**WHAT THIS TASK INVOLVES:**
Your task is to work out how many lines in the data include the word "growthTrap". Reply with the number alone.

START GIVEN RECORDS

-- ==== Sys2Proof/Machine/Factor.lean ====
section
/-!
DEFINITION. Machine/Factor.lean: the factor set (R335 to R337), the pivot search, the swap and the elimination of a column
(R341, R342), the effects of the factorising instructions (R339 to R345), and joining, leaving and posting to the pivot
negotiator (R347 to R352).
-/

namespace Sys2Proof.Machine

/-! ## The set -/

/-- The tiles of a set in rank order (R335). -/
def setTiles (m : BitVec 8) : List Nat := (List.range 8).filter fun t => m.getLsbD t

/-- A tile of a bank of tiles. -/
def tileOf (ts : Vector Tile 8) (t : Nat) : Tile := (ts[t]?).getD Tile.reset

/-- The tile and physical row of logical row l of a set (R335). -/
def placeOfRow (m : BitVec 8) (ts : Vector Tile 8) (l : Nat) : Nat × Nat :=
  let t := ((setTiles m)[l / 16]?).getD 8
  (t, (((tileOf ts t).map[l % 16]?).getD 0).toNat)

/-- Does a logical row take part: is its physical row's ROWV bit set (R335)? -/
def takesPart (m : BitVec 8) (ts : Vector Tile 8) (l : Nat) : Bool :=
  let p := placeOfRow m ts l
  decide (p.1 < 8) && (tileOf ts p.1).rowv.getLsbD p.2

/-- Element (l, c) of a set. -/
def setElem (m : BitVec 8) (ts : Vector Tile 8) (l c : Nat) : Acc :=
  let p := placeOfRow m ts l
  elemAt (tileOf ts p.1) p.2 c

/-- Writes element (l, c) of a set; its tile becomes dirty (R317). -/
def putElem (m : BitVec 8) (ts : Vector Tile 8) (l c : Nat) (v : Acc) : Vector Tile 8 :=
  let p := placeOfRow m ts l
  let t := tileOf ts p.1
  vset ts p.1 { t with acc := vset t.acc (16 * p.2 + c) v, dirty := true }

/-- The 16 accumulators of a physical row. -/
def rowAccs (t : Tile) (r : Nat) : List Acc := (List.range 16).map fun c => elemAt t r c

/-- A tile with a physical row and its ROWV bit replaced. -/
def putRow (t : Tile) (r : Nat) (cols : List Acc) (on : Bool) : Tile :=
  let w := writeRow t r cols
  { w with rowv := if on then t.rowv ||| (1 <<< r) else t.rowv &&& ~~~((1 : BitVec 16) <<< r), dirty := true }

/-- Swap of logical rows l1 and l2 (R336). -/
def swapRows (m : BitVec 8) (ts : Vector Tile 8) (l1 l2 : Nat) : Vector Tile 8 :=
  if l1 = l2 then ts
  else
    let p1 := placeOfRow m ts l1
    let p2 := placeOfRow m ts l2
    if p1.1 = p2.1 then
      let t := tileOf ts p1.1
      vset ts p1.1 { t with map := vset (vset t.map (l1 % 16) (BitVec.ofNat 4 p2.2)) (l2 % 16) (BitVec.ofNat 4 p1.2) }
    else
      let t1 := tileOf ts p1.1
      let t2 := tileOf ts p2.1
      let n1 := putRow t1 p1.2 (rowAccs t2 p2.2) (t2.rowv.getLsbD p2.2)
      let n2 := putRow t2 p2.2 (rowAccs t1 p1.2) (t1.rowv.getLsbD p1.2)
      vset (vset ts p1.1 n1) p2.1 n2

/-! ## Magnitudes -/

/-- |a| as an exact value. -/
def magOf (a : Acc) : Ex := (accValue a).abs

/-- max(a, b), NaN if either is (R341). -/
def maxNan (a b : Ex) : Ex := if a.isNan || b.isNan then .nan else if a.lt b then b else a

/-- Does b beat a as a pivot magnitude: a NaN counts as largest (R341)? -/
def beats (a b : Ex) : Bool := if a.isNan then false else if b.isNan then true else a.lt b

/-- FA56 1.0. -/
def acc1 : Acc := BitVec.ofNat 56 (1023 * 2 ^ 44)

/-- |TAU| or |GFLIM| (R338). -/
def absAcc (a : Acc) : Acc := a &&& BitVec.ofNat 56 (2 ^ 55 - 1)

/-- Is a pivot singular (R338)? -/
def singular (p tau : Acc) : Bool := (magOf p).lt (magOf tau) || (magOf p).eq (magOf tau)

/-- sign(p) × |TAU| (R341). -/
def replaced (p tau : Acc) : Acc := (p &&& BitVec.ofNat 56 (2 ^ 55)) ||| absAcc tau

/-- The growth ratio (R341). -/
def growth (a0 mx : Acc) : Acc :=
  if (accValue a0).isZero then acc1
  else if (accValue a0).isNan || (accValue mx).isNan then (roundFA56 .nan).1
  else (roundFA56 (exDiv (accValue mx) (accValue a0)).1).1

/-- Does the growth watch trap (R341)? -/
def growthTrap (m : BitVec 18) (g lim : Acc) : Bool := mGtrap m && ((accValue g).isNan || (magOf lim).lt (accValue g))

/-! ## The search and the elimination -/

/-- A candidate: its logical row, tile and physical row. -/
structure Cand where
  l : Nat
  tile : Nat
  prow : Nat
  deriving DecidableEq, Repr

/-- The candidates of a search, by tile and physical row (R341). -/
def candidates (f : FactorSet) (ts : Vector Tile 8) : List Cand :=
  ((List.range (16 * (setTiles f.set).length)).filterMap fun i =>
    let rank := i / 16
    let prow := i % 16
    let t := ((setTiles f.set)[rank]?).getD 0
    let idx := (List.range 16).find? fun j => (((tileOf ts t).map[j]?).getD 0).toNat == prow
    match idx with
    | some j =>
      let l := 16 * rank + j
      if f.np ≤ l && (tileOf ts t).rowv.getLsbD prow then some ⟨l, t, prow⟩ else none
    | none => none)

/-- The pivot of a column: the candidate of largest magnitude, ties to the lowest tile and physical row (R341). -/
def searchPivot (f : FactorSet) (ts : Vector Tile 8) (col : Nat) : Option Cand :=
  (candidates f ts).foldl (fun (b : Option Cand) c =>
    match b with
    | none => some c
    | some x => if beats (magOf (setElem f.set ts x.l col)) (magOf (setElem f.set ts c.l col)) then some c else some x) none

/-- The elimination of one row against a pivot row: the multiplier, then every column not done (R341). -/
def elimRow (f : FactorSet) (col : Nat) (prow : List Acc) (st : Vector Tile 8 × Ex × Flags) (l : Nat) : Vector Tile 8 × Ex × Flags :=
  let p := (prow[col]?).getD 0
  let q := exDiv (accValue (setElem f.set st.1 l col)) (accValue p)
  let m := roundFA56 q.1
  let s1 : Vector Tile 8 × Ex × Flags := (putElem f.set st.1 l col m.1, st.2.1, st.2.2 ||| q.2 ||| m.2)
  (List.range 16).foldl (fun (a : Vector Tile 8 × Ex × Flags) c =>
    if c = col || f.done.getLsbD c then a
    else
      let pr := exMul (accValue m.1) (accValue ((prow[c]?).getD 0))
      let d := exAdd 0 (accValue (setElem f.set a.1 l c)) pr.1.negate
      let r := roundFA56 d.1
      (putElem f.set a.1 l c r.1, maxNan a.2.1 (magOf r.1), a.2.2 ||| pr.2 ||| d.2 ||| r.2)) s1

/-- The elimination of every row from logical row lo up that takes part: the tiles, MX and the flags (R341, R349). -/
def eliminate (f : FactorSet) (ts : Vector Tile 8) (col : Nat) (prow : List Acc) (lo : Nat) : Vector Tile 8 × Acc × Flags :=
  let rows := (List.range 128).filter fun l => decide (lo ≤ l) && takesPart f.set ts l
  let r := rows.foldl (elimRow f col prow) (ts, accValue f.mx, 0)
  (r.1, (roundFA56 r.2.1).1, r.2.2)

/-- The accumulators of a logical row. -/
def logicalRow (m : BitVec 8) (ts : Vector Tile 8) (l : Nat) : List Acc := (List.range 16).map fun c => setElem m ts l c

/-- A pivot-history entry of a chosen pivot (R344). -/
def phWord (c : Cand) (core dest : Nat) (repl skip neg : Bool) : Word :=
  BitVec.ofNat 64 (c.l + c.tile * 2 ^ 8 + c.prow * 2 ^ 12 + core * 2 ^ 16 + dest * 2 ^ 24 + 2 ^ 32 +
    (if repl then 2 ^ 33 else 0) + (if skip then 2 ^ 34 else 0) + (if neg then 2 ^ 36 else 0))

/-- The entry of a column without candidates (R344). -/
def phNone (neg : Bool) : Word := BitVec.ofNat 64 (2 ^ 32 + 2 ^ 35 + (if neg then 2 ^ 36 else 0))

/-- A set with a column recorded and done. -/
def recordColumn (f : FactorSet) (col : Nat) (h : Word) : FactorSet :=
  { f with ph := vset f.ph col h, done := f.done ||| (1 <<< col) }

/-- Writes the tiles and the set. -/
def setFactor (s : State) (ts : Vector Tile 8) (f : FactorSet) : State :=
  setMat s { s.core.mat with tiles := ts, fset := f }

/-- The checks of FCOL and FCOLN (R337). -/
def columnTrap (s : State) (col : Nat) : Option Trap :=
  let f := s.core.mat.fset
  if !f.isOpen then some (subTrap 14 10 0)
  else if f.done.getLsbD col then some (subTrap 14 12 col)
  else none

/-! ## Opening, eliminating and closing -/

/-- FBEGIN (R339). -/
def effFbegin (_ : QEntry) (k : BitVec 3) (s : State) : RunRes :=
  let m : BitVec 8 := (kReg s k).extractLsb' 0 8
  let ts := s.core.mat.tiles
  if s.core.mat.fset.isOpen then .trap s (subTrap 14 9 0) false
  else if m = 0 then .trap s (subTrap 14 11 8) false
  else match (setTiles m).find? fun t => !(tileOf ts t).valid || (tileOf ts t).kind with
    | some t => .trap s (subTrap 14 11 t) false
    | none =>
      let rows := (List.range (16 * (setTiles m).length)).map fun i => (((setTiles m)[i / 16]?).getD 0, i % 16)
      let mags := (rows.filter fun r => (tileOf ts r.1).rowv.getLsbD r.2).flatMap fun r => (rowAccs (tileOf ts r.1) r.2).map magOf
      let a0 := (roundFA56 (mags.foldl maxNan (.zero false))).1
      let ts1 : Vector Tile 8 := Vector.ofFn fun i =>
        if m.getLsbD i.val then { ts[i] with map := identityMap, fact := true } else ts[i]
      let g := if (accValue a0).isNan then (roundFA56 .nan).1 else acc1
      .done (setFactor s ts1 { isOpen := true, set := m, np := 0, done := 0, ph := Vector.replicate 16 0, a0 := a0, mx := a0, g := g })

/-- FCOL (R341). -/
def effFcol (e : QEntry) (x : Reg) (s : State) : RunRes :=
  let col := (e.x x).toNat % 16
  let f := s.core.mat.fset
  let ts := s.core.mat.tiles
  match columnTrap s col with
  | some t => .trap s t false
  | none =>
    match searchPivot f ts col with
    | none => .done (setFactor s ts (recordColumn f col (phNone false)))
    | some c =>
      let core := s.core.pos.core
      let p0 := setElem f.set ts c.l col
      let sing := singular p0 e.tau
      if sing && mSpol e.mode = 0 then .trap s ⟨15, BitVec.ofNat 64 col⟩ false
      else if sing && mSpol e.mode = 2 then
        .done (raiseFlags (setFactor s ts (recordColumn f col (phWord c core 0 false true false))) flagSPF)
      else
        let ts1 := if sing then putElem f.set ts c.l col (replaced p0 e.tau) else ts
        let ts2 := swapRows f.set ts1 c.l f.np
        let r := eliminate f ts2 col (logicalRow f.set ts2 f.np) (f.np + 1)
        let g := growth f.a0 r.2.1
        if growthTrap e.mode g e.gflim then .trap s ⟨16, BitVec.ofNat 64 col⟩ false
        else
          let f1 := { recordColumn f col (phWord c core f.np sing false false) with np := f.np + 1, mx := r.2.1, g := g }
          .done (raiseFlags (setFactor s r.1 f1) (r.2.2 ||| flagIf sing flagSPF))

/-- FEND (R340). -/
def effFend (_ : QEntry) (s : State) : RunRes :=
  let f := s.core.mat.fset
  if !f.isOpen then .trap s (subTrap 14 10 0) false
  else
    let ts := s.core.mat.tiles
    let ts1 : Vector Tile 8 := Vector.ofFn fun i => if f.set.getLsbD i.val then { ts[i] with fact := false } else ts[i]
    .done (setFactor s ts1 { f with isOpen := false })

/-! ## Reading back -/

/-- FMAPRD (R343). -/
def effFmaprd (_ : QEntry) (t : BitVec 3) (x : Reg) (s : State) : RunRes :=
  let m := (tileAt s t).map
  .done (setXq s x ((List.range 16).foldl (fun (w : Word) i => w ||| (((m[i]?).getD 0).setWidth 64 <<< (4 * i))) 0))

END GIVEN RECORDS

**SOLUTION FOR THIS EXERCISE:**
2